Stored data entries
-- ==== Sys2Proof/Laws/State.lean ====
section
/-!
SUPPORT. What each named operation over State leaves as it was: one lemma for each field and each operation. What it changes
is said in Sys2Proof/Laws/Registers.lean and Sys2Proof/Laws/Memory.lean.
-/

namespace Sys2Proof.Machine

variable (s : State)

/-! ### wr changes `regs` only -/

@[simp] theorem State.wr_mem (a : Nat) (v : Word) : (s.wr a v).mem = s.mem := (rfl)
@[simp] theorem State.wr_edges (a : Nat) (v : Word) : (s.wr a v).edges = s.edges := (rfl)
@[simp] theorem State.wr_tasks (a : Nat) (v : Word) : (s.wr a v).tasks = s.tasks := (rfl)
@[simp] theorem State.wr_bus (a : Nat) (v : Word) : (s.wr a v).bus = s.bus := (rfl)
@[simp] theorem State.wr_latch (a : Nat) (v : Word) : (s.wr a v).latch = s.latch := (rfl)
@[simp] theorem State.wr_freeCounter (a : Nat) (v : Word) : (s.wr a v).freeCounter = s.freeCounter := (rfl)
@[simp] theorem State.wr_tide (a : Nat) (v : Word) : (s.wr a v).tide = s.tide := (rfl)
@[simp] theorem State.wr_snapshot (a : Nat) (v : Word) : (s.wr a v).snapshot = s.snapshot := (rfl)
@[simp] theorem State.wr_salt (a : Nat) (v : Word) : (s.wr a v).salt = s.salt := (rfl)
@[simp] theorem State.wr_sluices (a : Nat) (v : Word) : (s.wr a v).sluices = s.sluices := (rfl)
@[simp] theorem State.wr_yielded (a : Nat) (v : Word) : (s.wr a v).yielded = s.yielded := (rfl)
@[simp] theorem State.wr_rf (a : Nat) (v : Word) : (s.wr a v).rf = s.rf := (rfl)
@[simp] theorem State.wr_lanes (a : Nat) (v : Word) : (s.wr a v).lanes = s.lanes := (rfl)
@[simp] theorem State.wr_modem (a : Nat) (v : Word) : (s.wr a v).modem = s.modem := (rfl)
@[simp] theorem State.wr_link (a : Nat) (v : Word) : (s.wr a v).link = s.link := (rfl)
@[simp] theorem State.wr_ring (a : Nat) (v : Word) : (s.wr a v).ring = s.ring := (rfl)
@[simp] theorem State.wr_sram (a : Nat) (v : Word) : (s.wr a v).sram = s.sram := (rfl)
@[simp] theorem State.wr_cores (a : Nat) (v : Word) : (s.wr a v).cores = s.cores := (rfl)
@[simp] theorem State.wr_flash (a : Nat) (v : Word) : (s.wr a v).flash = s.flash := (rfl)
@[simp] theorem State.wr_power (a : Nat) (v : Word) : (s.wr a v).power = s.power := (rfl)
@[simp] theorem State.wr_kept (a : Nat) (v : Word) : (s.wr a v).kept = s.kept := (rfl)
@[simp] theorem State.wr_boot (a : Nat) (v : Word) : (s.wr a v).boot = s.boot := (rfl)
@[simp] theorem State.wr_per (a : Nat) (v : Word) : (s.wr a v).per = s.per := (rfl)
@[simp] theorem State.wr_life (a : Nat) (v : Word) : (s.wr a v).life = s.life := (rfl)
@[simp] theorem State.wr_keys (a : Nat) (v : Word) : (s.wr a v).keys = s.keys := (rfl)
@[simp] theorem State.wr_cipher (a : Nat) (v : Word) : (s.wr a v).cipher = s.cipher := (rfl)
@[simp] theorem State.wr_pke (a : Nat) (v : Word) : (s.wr a v).pke = s.pke := (rfl)
@[simp] theorem State.wr_trng (a : Nat) (v : Word) : (s.wr a v).trng = s.trng := (rfl)
@[simp] theorem State.wr_backup (a : Nat) (v : Word) : (s.wr a v).backup = s.backup := (rfl)
@[simp] theorem State.wr_pending (a : Nat) (v : Word) : (s.wr a v).pending = s.pending := (rfl)

/-! ### put changes `regs` only -/

@[simp] theorem State.put_mem (f : Field) (v : Nat) : (s.put f v).mem = s.mem := (rfl)
@[simp] theorem State.put_edges (f : Field) (v : Nat) : (s.put f v).edges = s.edges := (rfl)
@[simp] theorem State.put_tasks (f : Field) (v : Nat) : (s.put f v).tasks = s.tasks := (rfl)
@[simp] theorem State.put_bus (f : Field) (v : Nat) : (s.put f v).bus = s.bus := (rfl)
@[simp] theorem State.put_latch (f : Field) (v : Nat) : (s.put f v).latch = s.latch := (rfl)
@[simp] theorem State.put_freeCounter (f : Field) (v : Nat) : (s.put f v).freeCounter = s.freeCounter := (rfl)
@[simp] theorem State.put_tide (f : Field) (v : Nat) : (s.put f v).tide = s.tide := (rfl)
@[simp] theorem State.put_snapshot (f : Field) (v : Nat) : (s.put f v).snapshot = s.snapshot := (rfl)
@[simp] theorem State.put_salt (f : Field) (v : Nat) : (s.put f v).salt = s.salt := (rfl)
@[simp] theorem State.put_sluices (f : Field) (v : Nat) : (s.put f v).sluices = s.sluices := (rfl)
@[simp] theorem State.put_yielded (f : Field) (v : Nat) : (s.put f v).yielded = s.yielded := (rfl)
@[simp] theorem State.put_rf (f : Field) (v : Nat) : (s.put f v).rf = s.rf := (rfl)
@[simp] theorem State.put_lanes (f : Field) (v : Nat) : (s.put f v).lanes = s.lanes := (rfl)
@[simp] theorem State.put_modem (f : Field) (v : Nat) : (s.put f v).modem = s.modem := (rfl)
@[simp] theorem State.put_link (f : Field) (v : Nat) : (s.put f v).link = s.link := (rfl)
@[simp] theorem State.put_ring (f : Field) (v : Nat) : (s.put f v).ring = s.ring := (rfl)
@[simp] theorem State.put_sram (f : Field) (v : Nat) : (s.put f v).sram = s.sram := (rfl)
@[simp] theorem State.put_cores (f : Field) (v : Nat) : (s.put f v).cores = s.cores := (rfl)
@[simp] theorem State.put_flash (f : Field) (v : Nat) : (s.put f v).flash = s.flash := (rfl)
@[simp] theorem State.put_power (f : Field) (v : Nat) : (s.put f v).power = s.power := (rfl)
@[simp] theorem State.put_kept (f : Field) (v : Nat) : (s.put f v).kept = s.kept := (rfl)
@[simp] theorem State.put_boot (f : Field) (v : Nat) : (s.put f v).boot = s.boot := (rfl)
@[simp] theorem State.put_per (f : Field) (v : Nat) : (s.put f v).per = s.per := (rfl)
@[simp] theorem State.put_life (f : Field) (v : Nat) : (s.put f v).life = s.life := (rfl)
@[simp] theorem State.put_keys (f : Field) (v : Nat) : (s.put f v).keys = s.keys := (rfl)
@[simp] theorem State.put_cipher (f : Field) (v : Nat) : (s.put f v).cipher = s.cipher := (rfl)
@[simp] theorem State.put_pke (f : Field) (v : Nat) : (s.put f v).pke = s.pke := (rfl)
@[simp] theorem State.put_trng (f : Field) (v : Nat) : (s.put f v).trng = s.trng := (rfl)
@[simp] theorem State.put_backup (f : Field) (v : Nat) : (s.put f v).backup = s.backup := (rfl)
@[simp] theorem State.put_pending (f : Field) (v : Nat) : (s.put f v).pending = s.pending := (rfl)
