-- ==== Sys2Proof/Laws/Registers.lean ====
section
/-!
SUPPORT. Reading a register or a field after each operation that writes one.
-/

namespace Sys2Proof.Machine

variable {s : State} {a b : Nat} {f g : Field} {v w : Nat}

/-! ### Whole registers -/

theorem State.rd_wr {x : Word} : (s.wr a x).rd b = if b = a then x else s.rd b := sparseGet_set

@[simp] theorem State.rd_wr_self {x : Word} : (s.wr a x).rd a = x := by simp [State.rd_wr]

theorem State.rd_wr_ne {x : Word} (h : b ≠ a) : (s.wr a x).rd b = s.rd b := by simp [State.rd_wr, h]

/-- A put leaves every other register as it was. -/
theorem State.rd_put_ne (h : b ≠ f.addr) : (s.put f v).rd b = s.rd b := State.rd_wr_ne h

theorem State.rd_put_self : (s.put f v).rd f.addr = BitVec.ofNat 32 (fieldPut f v (s.rd f.addr).toNat) :=
  State.rd_wr_self

theorem State.rd_resetRegs {p : Nat → Bool} : (s.resetRegs p).rd a = if p a then resetValue a else s.rd a := by
  simp only [State.rd, State.resetRegs, sparseGet_filter]
  cases p a <;> simp

theorem State.rd_congr {t : State} (h : t.regs = s.regs) : t.rd a = s.rd a := by simp [State.rd, h]

theorem State.get_congr {t : State} (h : t.regs = s.regs) : t.get f = s.get f := by simp [State.get, State.rd_congr h]

/-! ### What reads no register file reads as before -/

/-- A change of the blocks' own fields leaves every register as it was. -/
@[simp] theorem State.rd_upd {v0 v1 v2 v3 v4 v5 v6 v7 v8 v9 v10 v11 v12 v13 v14 v15 v16 v17 v18 v19 v20 v21 v22 v23 v24 v25 v26 v27 v28 v29} :
    State.rd (.mk s.regs v0 v1 v2 v3 v4 v5 v6 v7 v8 v9 v10 v11 v12 v13 v14 v15 v16 v17 v18 v19 v20 v21 v22 v23 v24 v25 v26 v27 v28 v29) a = s.rd a := (rfl)

@[simp] theorem State.get_upd {v0 v1 v2 v3 v4 v5 v6 v7 v8 v9 v10 v11 v12 v13 v14 v15 v16 v17 v18 v19 v20 v21 v22 v23 v24 v25 v26 v27 v28 v29} :
    State.get (.mk s.regs v0 v1 v2 v3 v4 v5 v6 v7 v8 v9 v10 v11 v12 v13 v14 v15 v16 v17 v18 v19 v20 v21 v22 v23 v24 v25 v26 v27 v28 v29) f = s.get f := (rfl)

@[simp] theorem State.has_upd {v0 v1 v2 v3 v4 v5 v6 v7 v8 v9 v10 v11 v12 v13 v14 v15 v16 v17 v18 v19 v20 v21 v22 v23 v24 v25 v26 v27 v28 v29} :
    State.has (.mk s.regs v0 v1 v2 v3 v4 v5 v6 v7 v8 v9 v10 v11 v12 v13 v14 v15 v16 v17 v18 v19 v20 v21 v22 v23 v24 v25 v26 v27 v28 v29) f = s.has f := (rfl)

@[simp] theorem State.bit_upd {k : Nat} {v0 v1 v2 v3 v4 v5 v6 v7 v8 v9 v10 v11 v12 v13 v14 v15 v16 v17 v18 v19 v20 v21 v22 v23 v24 v25 v26 v27 v28 v29} :
    State.bit (.mk s.regs v0 v1 v2 v3 v4 v5 v6 v7 v8 v9 v10 v11 v12 v13 v14 v15 v16 v17 v18 v19 v20 v21 v22 v23 v24 v25 v26 v27 v28 v29) a k = s.bit a k := (rfl)

@[simp] theorem State.rd_fire {p : Nat} : (s.fire p).rd a = s.rd a := (rfl)
@[simp] theorem State.get_fire {p : Nat} : (s.fire p).get f = s.get f := (rfl)
@[simp] theorem State.has_fire {p : Nat} : (s.fire p).has f = s.has f := (rfl)
@[simp] theorem State.bit_fire {p : Nat} {k : Nat} : (s.fire p).bit a k = s.bit a k := (rfl)

@[simp] theorem State.rd_fireSluice {n : Nat} : (s.fireSluice n).rd a = s.rd a := (rfl)
@[simp] theorem State.get_fireSluice {n : Nat} : (s.fireSluice n).get f = s.get f := (rfl)
@[simp] theorem State.has_fireSluice {n : Nat} : (s.fireSluice n).has f = s.has f := (rfl)
@[simp] theorem State.bit_fireSluice {n : Nat} {k : Nat} : (s.fireSluice n).bit a k = s.bit a k := (rfl)

@[simp] theorem State.rd_takeTask {n : Nat} : (s.takeTask n).rd a = s.rd a := (rfl)
@[simp] theorem State.get_takeTask {n : Nat} : (s.takeTask n).get f = s.get f := (rfl)
@[simp] theorem State.has_takeTask {n : Nat} : (s.takeTask n).has f = s.has f := (rfl)
@[simp] theorem State.bit_takeTask {n : Nat} {k : Nat} : (s.takeTask n).bit a k = s.bit a k := (rfl)

@[simp] theorem State.rd_freeNext : (s.freeNext).rd a = s.rd a := (rfl)
@[simp] theorem State.get_freeNext : (s.freeNext).get f = s.get f := (rfl)
@[simp] theorem State.has_freeNext : (s.freeNext).has f = s.has f := (rfl)
@[simp] theorem State.bit_freeNext {k : Nat} : (s.freeNext).bit a k = s.bit a k := (rfl)

@[simp] theorem State.rd_setLatch {n : Nat} {x : Word} : (s.setLatch n x).rd a = s.rd a := (rfl)
@[simp] theorem State.get_setLatch {n : Nat} {x : Word} : (s.setLatch n x).get f = s.get f := (rfl)
@[simp] theorem State.has_setLatch {n : Nat} {x : Word} : (s.setLatch n x).has f = s.has f := (rfl)
@[simp] theorem State.bit_setLatch {n : Nat} {x : Word} {k : Nat} : (s.setLatch n x).bit a k = s.bit a k := (rfl)

@[simp] theorem State.rd_setByte {n : Nat} {x : Byte} : (s.setByte n x).rd a = s.rd a := (rfl)
@[simp] theorem State.get_setByte {n : Nat} {x : Byte} : (s.setByte n x).get f = s.get f := (rfl)
@[simp] theorem State.has_setByte {n : Nat} {x : Byte} : (s.setByte n x).has f = s.has f := (rfl)
@[simp] theorem State.bit_setByte {n : Nat} {x : Byte} {k : Nat} : (s.setByte n x).bit a k = s.bit a k := (rfl)

/-! ### Fields -/

theorem State.get_lt : s.get f < 2 ^ f.width := Nat.mod_lt _ (Nat.two_pow_pos _)

theorem fieldPut_lt {r : Nat} (hf : f.lo + f.width ≤ 32) (hr : r < 2 ^ 32) : fieldPut f v r < 2 ^ 32 := by
  unfold fieldPut
  obtain ⟨k, hk⟩ := Nat.le.dest hf
  have hw : v % 2 ^ f.width < 2 ^ f.width := Nat.mod_lt _ (Nat.two_pow_pos _)
  have hl : r % 2 ^ f.lo < 2 ^ f.lo := Nat.mod_lt _ (Nat.two_pow_pos _)
  have e32 : 2 ^ 32 = 2 ^ (f.lo + f.width) * 2 ^ k := by rw [← Nat.pow_add, hk]
  have ew : 2 ^ (f.lo + f.width) = 2 ^ f.width * 2 ^ f.lo := by rw [Nat.add_comm, Nat.pow_add]
  have hq : r / 2 ^ (f.lo + f.width) < 2 ^ k := by
    rw [Nat.div_lt_iff_lt_mul (Nat.two_pow_pos _), Nat.mul_comm, ← e32]; exact hr
  have hin : v % 2 ^ f.width * 2 ^ f.lo + r % 2 ^ f.lo < 2 ^ (f.lo + f.width) := by
    rw [ew]
    calc _ < v % 2 ^ f.width * 2 ^ f.lo + 2 ^ f.lo := by omega
      _ = (v % 2 ^ f.width + 1) * 2 ^ f.lo := by rw [Nat.add_mul, Nat.one_mul]
      _ ≤ _ := Nat.mul_le_mul_right _ hw
  calc _ < r / 2 ^ (f.lo + f.width) * 2 ^ (f.lo + f.width) + 2 ^ (f.lo + f.width) := by omega
    _ = (r / 2 ^ (f.lo + f.width) + 1) * 2 ^ (f.lo + f.width) := by rw [Nat.add_mul, Nat.one_mul]
    _ ≤ 2 ^ k * 2 ^ (f.lo + f.width) := Nat.mul_le_mul_right _ hq
    _ = 2 ^ 32 := by rw [e32, Nat.mul_comm]

/-- The bits of a register after a put: those of the field are the value's, every other bit stays. -/
theorem testBit_fieldPut {r i : Nat} :
    (fieldPut f v r).testBit i = if f.lo ≤ i ∧ i < f.lo + f.width then v.testBit (i - f.lo) else r.testBit i := by
  have hw : v % 2 ^ f.width < 2 ^ f.width := Nat.mod_lt _ (Nat.two_pow_pos _)
  have hl : r % 2 ^ f.lo < 2 ^ f.lo := Nat.mod_lt _ (Nat.two_pow_pos _)
  have ew : 2 ^ (f.lo + f.width) = 2 ^ f.lo * 2 ^ f.width := Nat.pow_add ..
  have hin : 2 ^ f.lo * (v % 2 ^ f.width) + r % 2 ^ f.lo < 2 ^ (f.lo + f.width) := by
    rw [ew]
    calc _ < 2 ^ f.lo * (v % 2 ^ f.width) + 2 ^ f.lo := by omega
      _ = 2 ^ f.lo * (v % 2 ^ f.width + 1) := by rw [Nat.mul_add, Nat.mul_one]
      _ ≤ _ := Nat.mul_le_mul_left _ hw
  have e : fieldPut f v r = 2 ^ (f.lo + f.width) * (r / 2 ^ (f.lo + f.width)) + (2 ^ f.lo * (v % 2 ^ f.width) + r % 2 ^ f.lo) := by
    unfold fieldPut
    rw [Nat.mul_comm (r / _), Nat.mul_comm (v % _)]; omega
  rw [e, Nat.testBit_two_pow_mul_add _ hin, Nat.testBit_two_pow_mul_add _ hl]
  split
  · split
    · next h1 h2 =>
      rw [if_neg (by omega), Nat.testBit_mod_two_pow]; simp [h2]
    · next h1 h2 =>
      rw [if_pos (by omega), Nat.testBit_mod_two_pow]
      simp [show i - f.lo < f.width by omega]
  · next h1 =>
    rw [if_neg (by omega), Nat.testBit_div_two_pow]
    congr 1; omega

theorem testBit_get {i : Nat} : (s.get f).testBit i = (decide (i < f.width) && (s.rd f.addr).toNat.testBit (i + f.lo)) := by
  rw [State.get, Nat.testBit_mod_two_pow, Nat.testBit_div_two_pow, Nat.add_comm]

theorem testBit_rd_put (hf : f.lo + f.width ≤ 32) {i : Nat} :
    ((s.put f v).rd f.addr).toNat.testBit i
      = if f.lo ≤ i ∧ i < f.lo + f.width then v.testBit (i - f.lo) else (s.rd f.addr).toNat.testBit i := by
  rw [State.rd_put_self, BitVec.toNat_ofNat, Nat.mod_eq_of_lt (fieldPut_lt hf (s.rd f.addr).isLt), testBit_fieldPut]

/-- A field reads as it was put, modulo its width. -/
theorem State.get_put_self (hf : f.lo + f.width ≤ 32) : (s.put f v).get f = v % 2 ^ f.width := by
  refine Nat.eq_of_testBit_eq fun i => ?_
  rw [testBit_get, testBit_rd_put hf, Nat.testBit_mod_two_pow]
  by_cases h : i < f.width
  · rw [if_pos (by omega)]; simp [h]
  · simp [h]

/-- A put leaves the fields of every other register as they were. -/
theorem State.get_put_addr (h : g.addr ≠ f.addr) : (s.put f v).get g = s.get g := by
  simp [State.get, State.rd_put_ne h]

/-- A put leaves the fields of the same register that share no bit with it as they were. -/
theorem State.get_put_bits (hf : f.lo + f.width ≤ 32) (ha : g.addr = f.addr)
    (h : f.lo + f.width ≤ g.lo ∨ g.lo + g.width ≤ f.lo) : (s.put f v).get g = s.get g := by
  refine Nat.eq_of_testBit_eq fun i => ?_
  rw [testBit_get, testBit_get, ha, testBit_rd_put hf]
  by_cases hi : i < g.width
  · rw [if_neg (by omega)]
  · simp [hi]

/-- Two fields that share no bit. -/
def Field.apart (f g : Field) : Bool := f.addr != g.addr || decide (f.lo + f.width ≤ g.lo ∨ g.lo + g.width ≤ f.lo)

theorem State.get_put_apart (hf : f.lo + f.width ≤ 32) (h : f.apart g = true) : (s.put f v).get g = s.get g := by
  by_cases ha : g.addr = f.addr
  · refine State.get_put_bits hf ha ?_
    simpa [Field.apart, ha] using h
  · exact State.get_put_addr ha

theorem State.has_iff : s.has f = true ↔ s.get f ≠ 0 := by simp [State.has]

theorem State.has_eq_of_get {t : State} (h : t.get f = s.get f) : t.has f = s.has f := by simp [State.has, h]

/-! ### Bits -/

theorem State.bit_eq_testBit {k : Nat} : s.bit a k = (s.rd a).toNat.testBit k := by
  rw [State.bit, Nat.testBit_eq_decide_div_mod_eq]
  rfl

/-- A bit reads as it was put. -/
theorem State.bit_putBit_self {k : Nat} {c : Bool} (hk : k < 32) : (s.putBit a k c).bit a k = c := by
  rw [State.bit_eq_testBit, State.putBit, testBit_rd_put (f := ⟨a, k, 1⟩) (Nat.succ_le_of_lt hk), if_pos (by simp)]
  cases c <;> simp

/-- Putting a bit leaves the other bits of the register as they were. -/
theorem State.bit_putBit_ne {k j : Nat} {c : Bool} (hk : k < 32) (h : j ≠ k) : (s.putBit a k c).bit a j = s.bit a j := by
  rw [State.bit_eq_testBit, State.bit_eq_testBit, State.putBit, testBit_rd_put (f := ⟨a, k, 1⟩) (Nat.succ_le_of_lt hk),
    if_neg (by simp; omega)]

theorem State.rd_flag_ne (h : b ≠ f.addr) : (s.flag f).rd b = s.rd b := State.rd_put_ne h

theorem State.rd_unflag_ne (h : b ≠ f.addr) : (s.unflag f).rd b = s.rd b := State.rd_put_ne h

theorem State.rd_count_ne {n : Nat} (h : b ≠ f.addr) : (s.count f n).rd b = s.rd b := State.rd_put_ne h

theorem State.rd_inc_ne (h : b ≠ f.addr) : (s.inc f).rd b = s.rd b := State.rd_put_ne h

theorem State.rd_incWrap_ne (h : b ≠ f.addr) : (s.incWrap f).rd b = s.rd b := State.rd_put_ne h

theorem State.rd_putS_ne {i : Int} (h : b ≠ f.addr) : (s.putS f i).rd b = s.rd b := State.rd_put_ne h

theorem State.rd_putBit_ne {k : Nat} {c : Bool} (h : b ≠ a) : (s.putBit a k c).rd b = s.rd b := State.rd_put_ne h

/-! ### Flags and counters -/

theorem State.flag_eq_put : s.flag f = s.put f 1 := rfl

theorem State.unflag_eq_put : s.unflag f = s.put f 0 := rfl

theorem State.inc_eq_put : s.inc f = s.put f (min (s.get f + 1) (2 ^ f.width - 1)) := rfl

theorem State.has_flag (hf : f.lo + f.width ≤ 32) (hw : 0 < f.width) : (s.flag f).has f = true := by
  rw [State.has_iff, State.flag_eq_put, State.get_put_self hf, Nat.mod_eq_of_lt]
  · decide
  · exact Nat.one_lt_two_pow (by omega)

theorem State.has_unflag (hf : f.lo + f.width ≤ 32) : (s.unflag f).has f = false := by
  simp [State.has, State.unflag_eq_put, State.get_put_self hf]

/-- A saturating counter after n more (R8). -/
theorem State.get_count (hf : f.lo + f.width ≤ 32) {n : Nat} :
    (s.count f n).get f = min (s.get f + n) (2 ^ f.width - 1) := by
  rw [State.count, State.get_put_self hf, Nat.mod_eq_of_lt]
  have := Nat.two_pow_pos f.width
  omega

theorem State.get_inc (hf : f.lo + f.width ≤ 32) : (s.inc f).get f = min (s.get f + 1) (2 ^ f.width - 1) :=
  State.get_count hf

/-- A wrapping counter after one more (R8). -/
theorem State.get_incWrap (hf : f.lo + f.width ≤ 32) : (s.incWrap f).get f = (s.get f + 1) % 2 ^ f.width :=
  State.get_put_self hf

end Sys2Proof.Machine
end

▸ **ABOUT THIS TASK**
Above are the lines; repeat exactly the ones from the line containing "(s.setByte n x).get" down to the line containing "(s.setByte n x).has", both inclusive.

▸ **FINISHED TASK**
@[simp] theorem State.get_setByte {n : Nat} {x : Byte} : (s.setByte n x).get f = s.get f := (rfl)
@[simp] theorem State.has_setByte {n : Nat} {x : Byte} : (s.setByte n x).has f = s.has f := (rfl)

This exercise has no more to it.